Produced Water Disposal in the Artesia Group of the Permian Basin - Feasibility and Effects on Future Water Supplies

Neil Blandford, PG
The study presented in this talk was initiated by an application submitted to the New Mexico Oil Conservation Division (OCD) to replace an existing saltwater disposal well completed in the Seven Rivers Formation of the Artesia Group, and to significantly increase disposal volume. Concerns were raised by a nearby town and the OCD regarding the town’s existing and potential future water supplies, which over- and underlie the zone of proposed injection, respectively. Technical evaluations conducted to predict the fate of injected water include density-dependent groundwater flow and solute transport modeling, and analysis of historical water levels and pumping effects in the Capitan Reef aquifer, which underlies the Artesia Group. Analytical modeling was used to evaluate the most likely source of historical water level increases observed in the Capitan Reef aquifer, and to confirm other observations that indicate minimal hydraulic connection between the injection zone and adjacent aquifers. Although the application was denied and the decision was not appealed by the applicant, the proposed approach is technically feasible and may prove viable as additional data on confining unit thickness and possibly other factors are obtained.
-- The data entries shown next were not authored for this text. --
-- ==== Sys2Proof/Tests/Slice0.lean ====
section
/-! SUPPORT. Tests/Slice0: small tests, each expected value from the spec (95_test_vectors.md and the encoding of 30_encoding.md), and for every obligation with hypotheses a witness that meets them. -/

namespace Sys2Proof.Tests

open Sys2Proof.Machine

/-! ### States the tests use -/

/-- The reference parameters, which the vectors of 95_test_vectors.md use. -/
abbrev Ref : Params := Params.reference

/-- The smallest legal parameters: CNT_W = 1, AW_MAX = 0, one cell. -/
abbrev Tiny : Params := { cntW := 1, awMax := 0, fits := by decide }

/-- An initialized block at a command boundary: capacity, the two counters, and the cells that hold something. -/
def readyAt (P : Params) (cap rd wr : Count P) (cells : Memory) : Block P :=
  { Block.reset P with initDone := true, mask := cap - 1, rdPos := rd, wrPos := wr, store := cells }

/-- Such a block at the reference parameters. -/
def ready (cap rd wr : Count Ref) (cells : Memory) : Block Ref := readyAt Ref cap rd wr cells

/-- What follows a next outcome meets p. -/
def nextIs {σ : Type} (o : Host.Outcome σ Fault Refusal) (p : σ → Bool) : Bool :=
  match o with
  | .next t => p t
  | .fault _ => false
  | .refused _ => false

/-- The outcome is a fault. -/
def isFault {σ : Type} (o : Host.Outcome σ Fault Refusal) : Bool :=
  match o with
  | .next _ => false
  | .fault _ => true
  | .refused _ => false

/-- C=8, RD=1, WR=9, full (95_test_vectors.md VP4, VF2). -/
def full8 : Block Ref :=
  ready 8 1 9 [(0, 0x09), (1, 0x02), (2, 0x03), (3, 0x04), (4, 0x05), (5, 0x06), (6, 0x07), (7, 0x08)]

/-- C=8, RD=1, WR=8, one byte short of full (VP3). -/
def almost8 : Block Ref :=
  ready 8 1 8 [(1, 0x02), (2, 0x03), (3, 0x04), (4, 0x05), (5, 0x06), (6, 0x07), (7, 0x08)]

/-- C=8, RD=1, WR=3, Q=[0x02, 0x03] (VW5). -/
def two8 : Block Ref := ready 8 1 3 [(1, 0x02), (2, 0x03)]

/-- C=8, RD=1, WR=4, Q=[0x02, 0x03, 0x04] (VRQ3). -/
def three8 : Block Ref := ready 8 1 4 [(1, 0x02), (2, 0x03), (3, 0x04)]

/-- C=8, RD=3, WR=3, empty (VG2). -/
def empty8 : Block Ref := ready 8 3 3 []

/-- C=4, RD=2, WR=5, Q=[0xa1, 0xb2, 0xc3] (VK4). -/
def three4 : Block Ref := ready 4 2 5 [(0, 0xc3), (2, 0xa1), (3, 0xb2)]

/-- C=4, RD=0xffffffff, WR=1, Q=[0x01, 0x02]: the counter wraps inside the queue (VG4). -/
def wrap4 : Block Ref := ready 4 0xffffffff 1 [(0, 0x02), (3, 0x01)]

/-- C=1, RD=5, WR=6, Q=[0x33] (VP6). -/
def full1 : Block Ref := ready 1 5 6 [(0, 0x33)]

/-- C=4, empty at 0 (VW9). -/
def empty4 : Block Ref := ready 4 0 0 []
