-- ==== Sys2Proof/Safety.lean ====
section
/-! DEFINITION. What counts as a safe run (60_exceptions.md rule R153), and the invariant of the reachable
states (10_state.md rules R12, R21). -/

namespace Sys2Proof.Machine

/-- Stopped: the only successful end of a run (R78, R153). -/
def State.stopped (s : State) : Prop := s.run = false ∧ s.fault = .none

/-- Faulted: an end that is never success (R78, R153). -/
def State.faulted (s : State) : Prop := s.run = false ∧ s.fault = .runawayProgramCounter

/-- A run from `s` is safe when it stops (R78). -/
def SafeRun (s t : State) : Prop := RunsTo s t ∧ t.stopped

/-- The address of the next fetch of a Running engine (40_step_cycle.md rule R72). -/
def nextFetch (s : State) : Int := s.pc + 1

/-- The next fetch of a Running engine is within memory, so that its step executes an instruction (R73). -/
def State.fetches (s : State) : Prop := s.run = true ∧ 0 ≤ nextFetch s ∧ nextFetch s ≤ 31

/-- The next step of a Running engine faults (R73). -/
def State.runsAway (s : State) : Prop := s.run = true ∧ ¬ (0 ≤ nextFetch s ∧ nextFetch s ≤ 31)

/-- The Running engine `s` goes on at address `x`: its next step executes the instruction there, and where there is no
such address it faults with `x` in `PC` (40_step_cycle.md rules R72 to R75, 60_exceptions.md rule R142). -/
def State.continuesAt (s : State) (x : Int) : Prop :=
  nextFetch s = x ∧
  (0 ≤ x ∧ x ≤ 31 → step s = exec (decode (memRead s (BitVec.ofInt 5 x))) { s with pc := x }) ∧
  (¬ (0 ≤ x ∧ x ≤ 31) → step s = .next { s with pc := x, run := false, fault := .runawayProgramCounter })

/-- The instruction at the address of the next fetch (R74). -/
def State.nextInstr (s : State) : Instr := decode (memRead s (BitVec.ofInt 5 (nextFetch s)))

/-- The state in which a meaning runs: the engine is Running, no fault is latched, and `PC` is the address of the
instruction (40_step_cycle.md rule R75). -/
structure State.Executing (s : State) : Prop where
  running : s.run = true
  noFault : s.fault = .none
  pcLow : 0 ≤ s.pc
  pcHigh : s.pc ≤ 31

/-- The invariant of the reachable states. The range of `PC` is that of R12. After a fault it reaches one
further, to 2^31 + 31, the value R12 gives for after the increment (95_test_vectors.md V56). -/
structure State.Inv (s : State) : Prop where
  /-- Memory is in its canonical form: 32 words and nothing besides (R18). -/
  memory : s.mem.wf = true
  /-- The lower bound of `PC` (R12). -/
  pcLow : -2147483648 ≤ s.pc
  /-- The upper bound of `PC` at the start of a step that is not the identity (R12). -/
  pcRunning : s.run = true → s.pc ≤ 2147483678
  /-- The upper bound of `PC` after any increment (R12). -/
  pcHigh : s.pc ≤ 2147483679
  /-- A latched fault means Halted (R16). -/
  faultHalts : s.fault = .runawayProgramCounter → s.run = false
  /-- A latched fault leaves the offending address in `PC` (R142). -/
  faultPc : s.fault = .runawayProgramCounter → ¬ (0 ≤ s.pc ∧ s.pc ≤ 31)
  /-- A Stopped engine stands at the `Stop` that ended it (R21). -/
  stoppedAtStop : s.stopped → 0 ≤ s.pc ∧ s.pc ≤ 31 ∧ ∃ a, decode (fetchWord s) = .stp a

/-- The states that the host's commands reach (R21). -/
inductive Reachable : State → Prop where
  | newEngine (image : Image) : Reachable (newEngine image)
  | command {s t : State} (c : Command) : Reachable s → applyCommand c s = .next t → Reachable t

end Sys2Proof.Machine
end

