/-- From every state, a Halted or a runaway one too, the word that `withFetchWord` places is the instruction that the
next step runs, and from a state that fetches anyway only that word of memory differs. This is the model's own
operation (notes/assumptions/4.md). -/
def Obligations.PlacedWordIsWhatTheNextStepRuns : Prop :=
  ∀ (s : State) (n : Nat),
    (∃ t : State, t.run = true ∧ 0 ≤ t.pc ∧ t.pc ≤ 31 ∧ t.acc = s.acc ∧
      step (s.withFetchWord 32 n) = exec (decode (BitVec.ofNat 32 n)) t) ∧
    (s.fetches → (s.withFetchWord 32 n) = { s with mem := (s.withFetchWord 32 n).mem } ∧
      ∀ b : Addr, memRead (s.withFetchWord 32 n) b =
        if b = BitVec.ofInt 5 (nextFetch s) then BitVec.ofNat 32 n else memRead s b)

/-! ### The instructions -/

/-- R80: `JMP a`, its result on the whole state, its word, where execution goes on, and the cases of a jump that reads
its own word and of the word 0. -/
def Obligations.JumpGoesToTheAddressAfterTheWordNamed : Prop :=
  ∀ (a : Addr) (s : State),
    exec (.jmp a) s = .next { s with pc := (memRead s a).toInt } ∧
    (encode (.jmp a)).toInt = a.toNat ∧
    (s.run = true →
      State.continuesAt { s with pc := (memRead s a).toInt } ((memRead s a).toInt + 1)) ∧
    (memRead s a = encode (.jmp a) → exec (.jmp a) s = .next { s with pc := a.toNat }) ∧
    decode 0 = .jmp 0

/-- `JRP a`: its result on the whole state, its word, where execution goes on. That the sum does not wrap is the spec's
decision D6. -/
def Obligations.RelativeJumpAddsTheWordNamedExactly : Prop :=
  ∀ (a : Addr) (s : State),
    exec (.jrp a) s = .next { s with pc := s.pc + (memRead s a).toInt } ∧
    (encode (.jrp a)).toInt = 8192 + a.toNat ∧
    (s.run = true →
      State.continuesAt { s with pc := s.pc + (memRead s a).toInt } (s.pc + (memRead s a).toInt + 1)) ∧
    (memRead s a = encode (.jrp a) → s.pc = a.toNat →
      exec (.jrp a) s = .next { s with pc := s.pc + 8192 + s.pc })

/-- R82: `CMP`, its result on the whole state, what `ACC < 0` is, that the operand is ignored, its word, the word that
source text produces, and where execution goes on. -/
def Obligations.CompareSkipsExactlyWhenTheAccumulatorIsNegative : Prop :=
  (∀ (a : Addr) (s : State),
    exec (.cmp a) s = .next { s with pc := if s.acc.toInt < 0 then s.pc + 1 else s.pc } ∧
    (s.acc.toInt < 0 ↔ s.acc.getLsbD 31 = true) ∧
    (∀ b : Addr, exec (.cmp b) s = exec (.cmp a) s) ∧
    (encode (.cmp a)).toInt = 49152 + a.toNat ∧
    (s.run = true → State.continuesAt { s with pc := if s.acc.toInt < 0 then s.pc + 1 else s.pc }
      (if s.acc.toInt < 0 then s.pc + 2 else s.pc + 1))) ∧
  (∀ (addrTok : List Char) (addr : Addr), addressToken? addrTok = some addr →
    parseLine (addrTok ++ [' ', 'C', 'M', 'P']) = .ok addr 49152)

/-- `LDN a`: its result on the whole state, exact but for the most negative word, whose negation wraps by the spec's
decision D8, its word, and the case of an instruction that loads itself. -/
def Obligations.LoadNegativeNegatesTheWordNamed : Prop :=
  ∀ (a : Addr) (s : State), ∃ v : Word,
    exec (.ldn a) s = .next { s with acc := v } ∧
    v = wrap32 (0 - (memRead s a).toInt) ∧
    ((memRead s a).toInt ≠ -2147483648 → v.toInt = -(memRead s a).toInt) ∧
    ((memRead s a).toInt = -2147483648 → v.toInt = -2147483648) ∧
    (encode (.ldn a)).toInt = 16384 + a.toNat ∧
    (memRead s a = encode (.ldn a) → v.toInt = -(16384 + a.toNat))
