-- ==== Sys2Proof/Tests/Slice0.lean ====
section
/-! SUPPORT. Tests on fixed values, each from a vector V<n> or program P<n> of 95_test_vectors.md or a worked example of
the rule named, and for every obligation with hypotheses a witness that meets them. -/

namespace Sys2Proof.Tests

open Sys2Proof Sys2Proof.Machine

/-- The state of a single-step vector: Running, no fault, the words that matter. -/
def before (pc acc : Int) (mem : Memory) : State :=
  { pc := pc, acc := wrap32 acc, run := true, fault := .none, mem := mem }

/-- The next state of an outcome, for comparison by `decide`. -/
def stateOf : Host.Outcome State Fault Refusal → Option State
  | .next s => some s
  | .fault _ => none
  | .refused _ => none

/-- The state after one step. -/
def after (pc acc : Int) (mem : Memory) : Option State := stateOf (step (before pc acc mem))

/-! ### Ill-formed data is refused -/

theorem test_address_range : addrInRange 0 = true ∧ addrInRange 31 = true ∧ addrInRange 32 = false ∧
    addrInRange (-1) = false := by decide
theorem test_address_of_number : addrOfNat? 31 = some 31 ∧ addrOfNat? 32 = none := by decide
theorem test_source_form : (Instr.cmp 0).sourceForm = true ∧ (Instr.cmp 7).sourceForm = false ∧
    (Instr.stp 31).sourceForm = false := by decide
theorem test_canonical_word : canonicalWord 57375 = true ∧ canonicalWord 32 = false ∧ canonicalWord 4096 = false ∧
    canonicalWord 40960 = false ∧ canonicalWord 65536 = false := by decide
theorem test_memory_form : Memory.wf [(0, 1), (31, 2)] = true ∧ Memory.wf [(3, 1), (1, 2)] = false ∧
    Memory.wf [(3, 1), (3, 2)] = false ∧ Memory.wf [(32, 1)] = false ∧ Memory.wf [(3, 0)] = false := by decide

/-! ### Decoding, by words written out bit by bit (bits 15 to 13 the opcode, 4 to 0 the operand) -/

theorem test_decode_jmp : decode 0b00000000000000000000000000010110#32 = .jmp 22 := by decide
theorem test_decode_jrp : decode 0b00000000000000000010000000001011#32 = .jrp 11 := by decide
theorem test_decode_ldn : decode 0b00000000000000000100000000010100#32 = .ldn 20 := by decide
theorem test_decode_sto : decode 0b00000000000000000110000000010110#32 = .sto 22 := by decide
theorem test_decode_sub : decode 0b00000000000000001000000000010101#32 = .sub 21 := by decide
theorem test_decode_sub_alias : decode 0b00000000000000001010000000001001#32 = .sub 9 := by decide
theorem test_decode_cmp : decode 0b00000000000000001100000000000000#32 = .cmp 0 := by decide
theorem test_decode_stp : decode 0b00000000000000001110000000000000#32 = .stp 0 := by decide
/-- V10b to V10e: bits 5, 12 and 16 belong to neither field. -/
theorem test_decode_unused_bits : decode 32 = .jmp 0 ∧ decode 4096 = .jmp 0 ∧ decode 65536 = .jmp 0 := by decide
/-- V11b, V18a: negative words. -/
theorem test_decode_negative : decode (wrap32 (-57344)) = .jrp 0 ∧ decode (wrap32 (-57376)) = .jmp 0 := by decide
/-- V12b: re-encoding drops the unused bit 24. -/
theorem test_reencode : encode (decode 16793627) = 16411 := by decide
theorem test_decode_table_word : decodeTableWord 32 40969 = some (.sub 9) := by decide
/-- Examples of R57. -/
theorem test_render : renderChars (decode 16404) = ['L', 'D', 'N', ' ', '2', '0'] ∧
    renderChars (decode 40969) = ['S', 'U', 'B', ' ', '9'] ∧
    renderChars (decode 49157) = ['C', 'M', 'P'] := by decide

/-! ### Single steps -/

/-- V20d: the whole word goes to `PC`. -/
theorem test_jmp_large : (after 0 0 [(1, 5), (5, 2147483647)]).map (·.pc) = some 2147483647 := by decide
/-- V20a: -1 is a jump value like any other. -/
theorem test_jmp_negative : (after 0 0 [(1, 5), (5, 0xFFFFFFFF)]).map (·.pc) = some (-1) := by decide
/-- V22g: the sum is exact, above 2^31. -/
theorem test_jrp_exact : (after 30 0 [(11, 2147483647), (31, 8203)]).map (·.pc) = some 2147483678 := by decide
/-- V22. -/
theorem test_jrp_forward :
    (after 0 0 [(0, 16394), (1, 8203), (2, 57344), (11, 2)]).map (·.pc) = some 3 := by decide
/-- V30: the old accumulator is not used. -/
theorem test_ldn : (after 0 123 [(1, 16404), (20, 7)]).map (·.acc.toInt) = some (-7) := by decide
/-- V31: the one value whose negation wraps. -/
theorem test_ldn_wraps :
    (after 0 0 [(1, 16404), (20, 0x80000000)]).map (·.acc.toInt) = some (-2147483648) := by decide
/-- V34: negative overflow wraps. -/
theorem test_sub_wraps :
    (after 0 (-2147483648) [(1, 32789), (21, 1)]).map (·.acc.toInt) = some 2147483647 := by decide
/-- V37: the alias opcode, with a negative subtrahend. -/
theorem test_sub_alias : (after 0 3 [(1, 40981), (21, 0xFFFFFFFC)]).map (·.acc.toInt) = some 7 := by decide
/-- V38: the store, and the accumulator and `PC` after it. -/
theorem test_sto : after 0 (-12) [(1, 24598)] = some (before 1 (-12) [(1, 24598), (22, 0xFFFFFFF4)]) := by decide
/-- V38b: the instruction overwrites itself. -/
theorem test_sto_itself : after 0 57344 [(1, 24577)] = some (before 1 57344 [(1, 57344)]) := by decide
/-- V40, V44a: negative skips, whatever the operand field. -/
theorem test_cmp_skips : (after 0 (-1) [(1, 49152)]).map (·.pc) = some 2 ∧
    (after 0 (-1) [(1, 49183)]).map (·.pc) = some 2 := by decide
/-- V41: zero does not skip. -/
theorem test_cmp_zero : (after 0 0 [(1, 49152)]).map (·.pc) = some 1 := by decide
/-- V46. -/
theorem test_stp : after 0 9 [(1, 57344)] = some { before 1 9 [(1, 57344)] with run := false } := by decide
/-- V46a: the word -1 is a stop. -/
theorem test_stp_ones : (after 0 9 [(1, 0xFFFFFFFF)]).map (·.run) = some false := by decide

/-! ### Faults, starts and runs -/

/-- V54. -/
theorem test_runaway : after 31 5 [] =
    some { before 32 5 [] with run := false, fault := .runawayProgramCounter } := by decide
/-- V55: a negative address. -/
theorem test_runaway_below : (after (-2) 0 []).map (fun s => (s.pc, s.fault)) =
    some (-1, .runawayProgramCounter) := by decide
/-- V52a: a reset of a Faulted engine. -/
theorem test_reset_of_faulted :
    resetEngine { before 32 5 [(22, 12)] with run := false, fault := .runawayProgramCounter } =
      before 0 0 [(22, 12)] := by decide
/-- V53. -/
theorem test_reboot : reboot (Image.set zeroImage 1 57344) (before 17 (-3) [(22, 12)]) =
    before 0 0 [(1, 57344)] := by decide
/-- V50, V60: the first steps of the constructed engine on the image of zeros. -/
theorem test_zero_image : stateOf (stepN 2 (newEngine zeroImage)) = some (before 0 0 []) := by decide
/-- The first instruction after reset is the one placed at address 0. -/
theorem test_first_instruction : stateOf (step (State.reset.withFetchWord 32 57344)) =
    some { before 0 0 [(0, 57344)] with run := false } := by decide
The Need for a Uniform Conservative Definition of Protected Groundwater During Oil and Gas Development

Dominic DiGiulio, Ph.D.
Freshwater shortages in the United States have led to increased use of desalination facilities to treat brackish groundwater for domestic, agricultural, and municipal uses. Groundwater resources are especially important in arid regions experiencing rapid population growth and where surface water rights for irrigation are fully appropriated. Hence, the protection of groundwater resources is necessary, including during oil and gas development. Definitions of protected groundwater are established individually by states. Since, it is both technically and economically feasible to desalinate water having a total dissolved solids (TDS) level of 10,000 mg/L, criteria for an Underground Source of Drinking Water (USDW) is a reasonable standard for the protection of brackish groundwater during oil and gas development. To better understand locations where oil and gas development may be occurring in proximity to USDWs, we examined the United States Geological Survey’s National Produced Waters Geochemical Database. We then reviewed the criteria for protected groundwater in 17 states containing these production wells. In general, we found that definitions of protected groundwater were ambiguous and often did not protect groundwater resources to criteria equivalent to an USDW. This indicates the need for states to protect groundwater to a conservative uniform standard equivalent to that of an USDW to safeguard brackish groundwater for present and future use.

Welcome and Keynote Presentation

Wellbore Barriers--More Than Just a Good Cement Job

Glen Benge
There are many factors to creating effective and resilient wellbore barriers, only one of which is the proper cementing.